OPINION OF THE COURT
This is an appeal from an order of the district court in a diversity case granting summary judgment for the defendants on plaintiff's state law claims of breach of contract and tortious interference with a prospective economic relationship. We affirm with respect to the tortious interference claim, but reverse with respect to the contract claims, and remand for further proceedings.
Defendant The Mortgage Corner (“TMC”) runs a multilender mortgage loan network. Lenders on TMC's network regularly fax their current mortgage rates, terms, and conditions to TMC financial service representatives (“FSRs”) stationed in various local real estate offices.1 The FSRs then present these rates and terms to potential homebuyers. In this manner, lenders compete for business, and consumers have a choice of mortgage rates and terms.

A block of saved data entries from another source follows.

-- ==== Sys2Proof/Laws/ExecFrame.lean ====
section
/-!
SUPPORT. What each command leaves alone.
-/

set_option linter.all false
set_option Elab.async false

namespace Sys2Proof.Machine

variable {fp : List Part} {orig s : State}

theorem execCountingBegins_frame (n : Nat) (at_ : Nat) (hs : Frame fp orig s) (hdict : Part.dict ∈ fp := by exact of_decide_eq_true rfl) (htime : Part.time ∈ fp := by exact of_decide_eq_true rfl) (hcpu : Part.cpu ∈ fp := by exact of_decide_eq_true rfl) (htmr : Part.tmr ∈ fp := by exact of_decide_eq_true rfl) :
    ∃ t, execCountingBegins n at_ s = .next t ∧ Frame fp orig t := by
  refine ⟨_, rfl, ?_⟩
  repeat' first
    | intro _
    | with_reducible assumption
    | with_reducible apply State.timerStart_frame
    | with_reducible apply State.timersSettle_frame
    | with_reducible apply onlyIf_frame
    | dsimp only
    | (with_reducible refine frame_mk ?_)

theorem execUnderflow_frame (n : Nat) (at_ : Nat) (hs : Frame fp orig s) (hdict : Part.dict ∈ fp := by exact of_decide_eq_true rfl) (htime : Part.time ∈ fp := by exact of_decide_eq_true rfl) (hcpu : Part.cpu ∈ fp := by exact of_decide_eq_true rfl) (htmr : Part.tmr ∈ fp := by exact of_decide_eq_true rfl) :
    ∃ t, execUnderflow n at_ s = .next t ∧ Frame fp orig t := by
  refine ⟨_, rfl, ?_⟩
  repeat' first
    | intro _
    | with_reducible assumption
    | with_reducible apply State.timerEventAt_frame
    | with_reducible apply onlyIf_frame
    | dsimp only
    | (with_reducible refine frame_mk ?_)

theorem execCompareMatch_frame (n : Nat) (w : Nat) (at_ : Nat) (hs : Frame fp orig s) (hdict : Part.dict ∈ fp := by exact of_decide_eq_true rfl) (htime : Part.time ∈ fp := by exact of_decide_eq_true rfl) (hcpu : Part.cpu ∈ fp := by exact of_decide_eq_true rfl) (htmr : Part.tmr ∈ fp := by exact of_decide_eq_true rfl) :
    ∃ t, execCompareMatch n w at_ s = .next t ∧ Frame fp orig t := by
  refine ⟨_, rfl, ?_⟩
  repeat' first
    | intro _
    | with_reducible assumption
    | with_reducible apply State.timerEventAt_frame
    | with_reducible apply onlyIf_frame
    | dsimp only
    | (with_reducible refine frame_mk ?_)

theorem execCtoPulseEnd_frame (o : Nat) (at_ : Nat) (hs : Frame fp orig s) (hdict : Part.dict ∈ fp := by exact of_decide_eq_true rfl) (htime : Part.time ∈ fp := by exact of_decide_eq_true rfl) (hcpu : Part.cpu ∈ fp := by exact of_decide_eq_true rfl) (htmr : Part.tmr ∈ fp := by exact of_decide_eq_true rfl) :
    ∃ t, execCtoPulseEnd o at_ s = .next t ∧ Frame fp orig t := by
  refine ⟨_, rfl, ?_⟩
  repeat' first
    | intro _
    | with_reducible assumption
    | with_reducible apply State.timersSettle_frame
    | with_reducible apply State.pulseEnd_frame
    | with_reducible apply State.reach_frame
    | with_reducible apply onlyIf_frame
    | dsimp only
    | (with_reducible refine frame_mk ?_)

theorem execCapture_frame (i : Nat) (rising : Bool) (at_ : Nat) (hs : Frame fp orig s) (hdict : Part.dict ∈ fp := by exact of_decide_eq_true rfl) (htime : Part.time ∈ fp := by exact of_decide_eq_true rfl) (hcpu : Part.cpu ∈ fp := by exact of_decide_eq_true rfl) (htmr : Part.tmr ∈ fp := by exact of_decide_eq_true rfl) :
    ∃ t, execCapture i rising at_ s = .next t ∧ Frame fp orig t := by
  refine ⟨_, rfl, ?_⟩
  repeat' first
    | intro _
    | with_reducible assumption
    | with_reducible apply State.capture_frame
    | with_reducible apply State.reach_frame
    | with_reducible apply onlyIf_frame
    | with_reducible apply frame_ite
    | split
    | dsimp only
    | (with_reducible refine frame_mk ?_)

theorem execTimerPinEdge_frame (i : Nat) (rising : Bool) (at_ : Nat) (hs : Frame fp orig s) (hdict : Part.dict ∈ fp := by exact of_decide_eq_true rfl) (htime : Part.time ∈ fp := by exact of_decide_eq_true rfl) (hcpu : Part.cpu ∈ fp := by exact of_decide_eq_true rfl) (htmr : Part.tmr ∈ fp := by exact of_decide_eq_true rfl) :
    ∃ t, execTimerPinEdge i rising at_ s = .next t ∧ Frame fp orig t := by
  refine ⟨_, rfl, ?_⟩
  repeat' first
    | intro _
    | with_reducible assumption
    | with_reducible apply State.timersPin_frame
    | with_reducible apply State.timersSettle_frame
    | with_reducible apply State.reach_frame
    | with_reducible apply onlyIf_frame
    | with_reducible apply frame_ite
    | (extract_lets +onlyGivenNames -underBinder x; first | (refine frame_cut (fp := fp) (orig := orig) (x := x) ?_ ?_ <;> first | (intro h0; generalize x = y at h0 ⊢; clear x) | intro h0 | subst x) | (have h0 := Nat.zero_le x; generalize x = y at h0 ⊢; clear h0 x) | subst x)
    | split
    | dsimp only
    | (with_reducible refine frame_mk ?_)

theorem execAntennaShort_frame (a : Nat) (at_ : Nat) (hs : Frame fp orig s) (hdict : Part.dict ∈ fp := by exact of_decide_eq_true rfl) (htime : Part.time ∈ fp := by exact of_decide_eq_true rfl) (hrx : Part.rx ∈ fp := by exact of_decide_eq_true rfl) :
    ∃ t, execAntennaShort a at_ s = .next t ∧ Frame fp orig t := by
  refine ⟨_, rfl, ?_⟩
  repeat' first
    | intro _
    | with_reducible assumption
    | with_reducible apply State.antShort_frame
    | with_reducible apply State.reach_frame
    | with_reducible apply onlyIf_frame
    | dsimp only
    | (with_reducible refine frame_mk ?_)

theorem execShortTrial_frame (a : Nat) (current : Nat) (at_ : Nat) (hs : Frame fp orig s) (hdict : Part.dict ∈ fp := by exact of_decide_eq_true rfl) (htime : Part.time ∈ fp := by exact of_decide_eq_true rfl) (hrx : Part.rx ∈ fp := by exact of_decide_eq_true rfl) :
    ∃ t, execShortTrial a current at_ s = .next t ∧ Frame fp orig t := by
  refine ⟨_, rfl, ?_⟩
  repeat' first
    | intro _
    | with_reducible assumption
    | with_reducible apply State.antTrial_frame
    | with_reducible apply State.reach_frame
    | with_reducible apply onlyIf_frame
    | dsimp only
    | (with_reducible refine frame_mk ?_)

theorem execAntennaSupplyLow_frame (a : Nat) (mv : Nat) (hs : Frame fp orig s) (hdict : Part.dict ∈ fp := by exact of_decide_eq_true rfl) (hrx : Part.rx ∈ fp := by exact of_decide_eq_true rfl) :
    ∃ t, execAntennaSupplyLow a mv s = .next t ∧ Frame fp orig t := by
  refine ⟨_, rfl, ?_⟩
  repeat' first
    | intro _
    | with_reducible assumption
    | with_reducible apply State.antLow_frame
    | with_reducible apply onlyIf_frame
    | dsimp only
    | (with_reducible refine frame_mk ?_)

theorem execSupplyLowCleared_frame (a : Nat) (mv : Nat) (hs : Frame fp orig s) (hdict : Part.dict ∈ fp := by exact of_decide_eq_true rfl) (hrx : Part.rx ∈ fp := by exact of_decide_eq_true rfl) :
    ∃ t, execSupplyLowCleared a mv s = .next t ∧ Frame fp orig t := by
  refine ⟨_, rfl, ?_⟩
  repeat' first
    | intro _
    | with_reducible assumption
    | with_reducible apply State.antLowEnd_frame
    | with_reducible apply onlyIf_frame
    | dsimp only
    | (with_reducible refine frame_mk ?_)

theorem execAntennaOpen_frame (a : Nat) (current : Nat) (hs : Frame fp orig s) (hdict : Part.dict ∈ fp := by exact of_decide_eq_true rfl) (hrx : Part.rx ∈ fp := by exact of_decide_eq_true rfl) :
    ∃ t, execAntennaOpen a current s = .next t ∧ Frame fp orig t := by
  refine ⟨_, rfl, ?_⟩
  repeat' first
    | intro _
    | with_reducible assumption
    | with_reducible apply State.antOpen_frame
    | with_reducible apply onlyIf_frame
    | dsimp only
    | (with_reducible refine frame_mk ?_)

theorem execOpenCleared_frame (a : Nat) (current : Nat) (hs : Frame fp orig s) (hdict : Part.dict ∈ fp := by exact of_decide_eq_true rfl) (hrx : Part.rx ∈ fp := by exact of_decide_eq_true rfl) :
    ∃ t, execOpenCleared a current s = .next t ∧ Frame fp orig t := by
  refine ⟨_, rfl, ?_⟩
  repeat' first
    | intro _
    | with_reducible assumption
    | with_reducible apply State.antOpenEnd_frame
    | with_reducible apply onlyIf_frame
    | dsimp only
    | (with_reducible refine frame_mk ?_)

theorem execAgcBaselineLearned_frame (c : Nat) (hs : Frame fp orig s) (hdict : Part.dict ∈ fp := by exact of_decide_eq_true rfl) (hrx : Part.rx ∈ fp := by exact of_decide_eq_true rfl) :
    ∃ t, execAgcBaselineLearned c s = .next t ∧ Frame fp orig t := by
  refine ⟨_, rfl, ?_⟩
  repeat' first
    | intro _
    | with_reducible assumption
    | with_reducible apply State.baselineLearn_frame
    | with_reducible apply onlyIf_frame
    | dsimp only
    | (with_reducible refine frame_mk ?_)

theorem execNotchSpectrum_frame (c : Nat) (lines : List (Nat × Int × Nat)) (hs : Frame fp orig s) (hdict : Part.dict ∈ fp := by exact of_decide_eq_true rfl) (hrx : Part.rx ∈ fp := by exact of_decide_eq_true rfl) :
    ∃ t, execNotchSpectrum c lines s = .next t ∧ Frame fp orig t := by
  refine ⟨_, rfl, ?_⟩
  repeat' first
    | intro _
    | with_reducible assumption
    | with_reducible apply State.notchSpectrum_frame
    | with_reducible apply onlyIf_frame
    | dsimp only
    | (with_reducible refine frame_mk ?_)

theorem execLoUnlock_frame (c : Nat) (at_ : Nat) (hs : Frame fp orig s) (hdict : Part.dict ∈ fp := by exact of_decide_eq_true rfl) (htime : Part.time ∈ fp := by exact of_decide_eq_true rfl) (hrx : Part.rx ∈ fp := by exact of_decide_eq_true rfl) :
    ∃ t, execLoUnlock c at_ s = .next t ∧ Frame fp orig t := by
  refine ⟨_, rfl, ?_⟩
  repeat' first
    | intro _
    | with_reducible assumption
    | with_reducible apply State.loUnlock_frame
    | with_reducible apply State.reach_frame
    | with_reducible apply onlyIf_frame
    | dsimp only
    | (with_reducible refine frame_mk ?_)

theorem execCalStepComplete_frame (pass : Bool) (image : Nat) (at_ : Nat) (hs : Frame fp orig s) (hdict : Part.dict ∈ fp := by exact of_decide_eq_true rfl) (hsilt : Part.silt ∈ fp := by exact of_decide_eq_true rfl) (htime : Part.time ∈ fp := by exact of_decide_eq_true rfl) (hrx : Part.rx ∈ fp := by exact of_decide_eq_true rfl) :
    ∃ t, execCalStepComplete pass image at_ s = .next t ∧ Frame fp orig t := by
  refine ⟨_, rfl, ?_⟩
  repeat' first
    | intro _
    | with_reducible assumption
    | with_reducible apply State.calStepEnd_frame
    | with_reducible apply State.reach_frame
    | with_reducible apply onlyIf_frame
    | dsimp only
    | (with_reducible refine frame_mk ?_)

theorem execChainFaultRetry_frame (c : Nat) (hs : Frame fp orig s) (hrx : Part.rx ∈ fp := by exact of_decide_eq_true rfl) :
    ∃ t, execChainFaultRetry c s = .next t ∧ Frame fp orig t := by
  refine ⟨_, rfl, ?_⟩
  repeat' first
    | intro _
    | with_reducible assumption
    | with_reducible apply State.faultRetry_frame
    | with_reducible apply onlyIf_frame
    | dsimp only
    | (with_reducible refine frame_mk ?_)

theorem execSpectrumAveragingStart_frame  (hs : Frame fp orig s) (hrx : Part.rx ∈ fp := by exact of_decide_eq_true rfl) :
    ∃ t, execSpectrumAveragingStart s = .next t ∧ Frame fp orig t := by
  refine ⟨_, rfl, ?_⟩
  repeat' first
    | intro _
    | with_reducible assumption
    | with_reducible apply State.specStart_frame
    | with_reducible apply onlyIf_frame
    | dsimp only
    | (with_reducible refine frame_mk ?_)

theorem execSpectrumEntry_frame (powers : List Int) (hs : Frame fp orig s) (hdict : Part.dict ∈ fp := by exact of_decide_eq_true rfl) (hstreams : Part.streams ∈ fp := by exact of_decide_eq_true rfl) (hrx : Part.rx ∈ fp := by exact of_decide_eq_true rfl) :
    ∃ t, execSpectrumEntry powers s = .next t ∧ Frame fp orig t := by
  refine ⟨_, rfl, ?_⟩
  repeat' first
    | intro _
    | with_reducible assumption
    | with_reducible apply State.specEntry_frame
    | with_reducible apply onlyIf_frame
    | dsimp only
    | (with_reducible refine frame_mk ?_)

theorem execDumpLatch_frame (n : Nat) (data : List Int) (pilot : List Int) (mm : List Int) (hs : Frame fp orig s) (htime : Part.time ∈ fp := by exact of_decide_eq_true rfl) (hslots : Part.slots ∈ fp := by exact of_decide_eq_true rfl) :
    ∃ t, execDumpLatch n data pilot mm s = .next t ∧ Frame fp orig t := by
  refine ⟨_, rfl, ?_⟩
  repeat' first
    | intro _
    | with_reducible assumption
    | with_reducible apply State.dumpLatch_frame
    | with_reducible apply onlyIf_frame
    | dsimp only
    | (with_reducible refine frame_mk ?_)

theorem execSlotStateChange_frame (n : Nat) (hs : Frame fp orig s) (hdict : Part.dict ∈ fp := by exact of_decide_eq_true rfl) (hcpu : Part.cpu ∈ fp := by exact of_decide_eq_true rfl) (hslots : Part.slots ∈ fp := by exact of_decide_eq_true rfl) (hnav : Part.nav ∈ fp := by exact of_decide_eq_true rfl) :
    ∃ t, execSlotStateChange n s = .next t ∧ Frame fp orig t := by
  refine ⟨_, rfl, ?_⟩
  repeat' first
    | intro _
    | with_reducible assumption
    | with_reducible apply State.slotChange_frame
    | with_reducible apply onlyIf_frame
    | dsimp only
    | (with_reducible refine frame_mk ?_)

theorem execPullInFailed_frame (n : Nat) (hs : Frame fp orig s) (hdict : Part.dict ∈ fp := by exact of_decide_eq_true rfl) (hcpu : Part.cpu ∈ fp := by exact of_decide_eq_true rfl) (hslots : Part.slots ∈ fp := by exact of_decide_eq_true rfl) (hnav : Part.nav ∈ fp := by exact of_decide_eq_true rfl) :
    ∃ t, execPullInFailed n s = .next t ∧ Frame fp orig t := by
  refine ⟨_, rfl, ?_⟩
  repeat' first
    | intro _
    | with_reducible assumption
    | with_reducible apply State.pullInFailed_frame
    | with_reducible apply onlyIf_frame
    | dsimp only
    | (with_reducible refine frame_mk ?_)

theorem execLostTimeout_frame (n : Nat) (hs : Frame fp orig s) (hdict : Part.dict ∈ fp := by exact of_decide_eq_true rfl) (hcpu : Part.cpu ∈ fp := by exact of_decide_eq_true rfl) (hslots : Part.slots ∈ fp := by exact of_decide_eq_true rfl) (hnav : Part.nav ∈ fp := by exact of_decide_eq_true rfl) :
    ∃ t, execLostTimeout n s = .next t ∧ Frame fp orig t := by
  refine ⟨_, rfl, ?_⟩
  repeat' first
    | intro _
    | with_reducible assumption
    | with_reducible apply State.lostTimeout_frame
    | with_reducible apply onlyIf_frame
    | dsimp only
    | (with_reducible refine frame_mk ?_)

For its part, TMC receives a percentage of each loan that closes as a result of its referral.
On July 23, 1992, Sterling National Mortgage Company (“Sterling”) entered into an agreement with TMC pursuant to which it became a lender on the TMC network. Under this agreement, TMC “may submit completed Mortgage Loan Applications to [Sterling] from time to time.” (J.A. at 18.) Sterling, in turn, had a duty to “process, accept, issue mortgage loan commitments for, fund and close, in a timely manner,” the applications submitted by TMC. (J.A. at 18.) For each completed loan, Sterling would pay TMC .625 basis points. (Pl.'s Br. at 7.) The agreement was to last one year but could “be terminated without cause by either party upon thirty (30) days written notice to the other.” (J.A. at 20.) Sterling geared up for the network competition. It hired two people to service both the TMC system and a similar network. By February 1993, Sterling was performing well and had received 109 mortgage applications.
All was not, however, copacetic. Centerbank Mortgage Company (“CMC”) owned TMC. CMC was also a lender on the network, and it was TMC's hope that CMC would secure a significant number of loan referrals from the FSRs. To this end, TMC management stressed its goal to the FSRs.2 FSRs were also paid higher commissions for CMC referrals. Eventually, according to Sterling, FSRs were specifically discouraged from referring loans to Sterling,3 and ultimately, on April 27, 1993, TMC's Regional Manager Nicholas Meras issued a memorandum instructing the FSRs to stop accepting Sterling applications. It was not until May 14, 1993, (two and one half weeks after this effective termination) that TMC sent Sterling the thirty day notice of termination required under the agreement. That notice, which was properly executed, became effective June 14, 1993.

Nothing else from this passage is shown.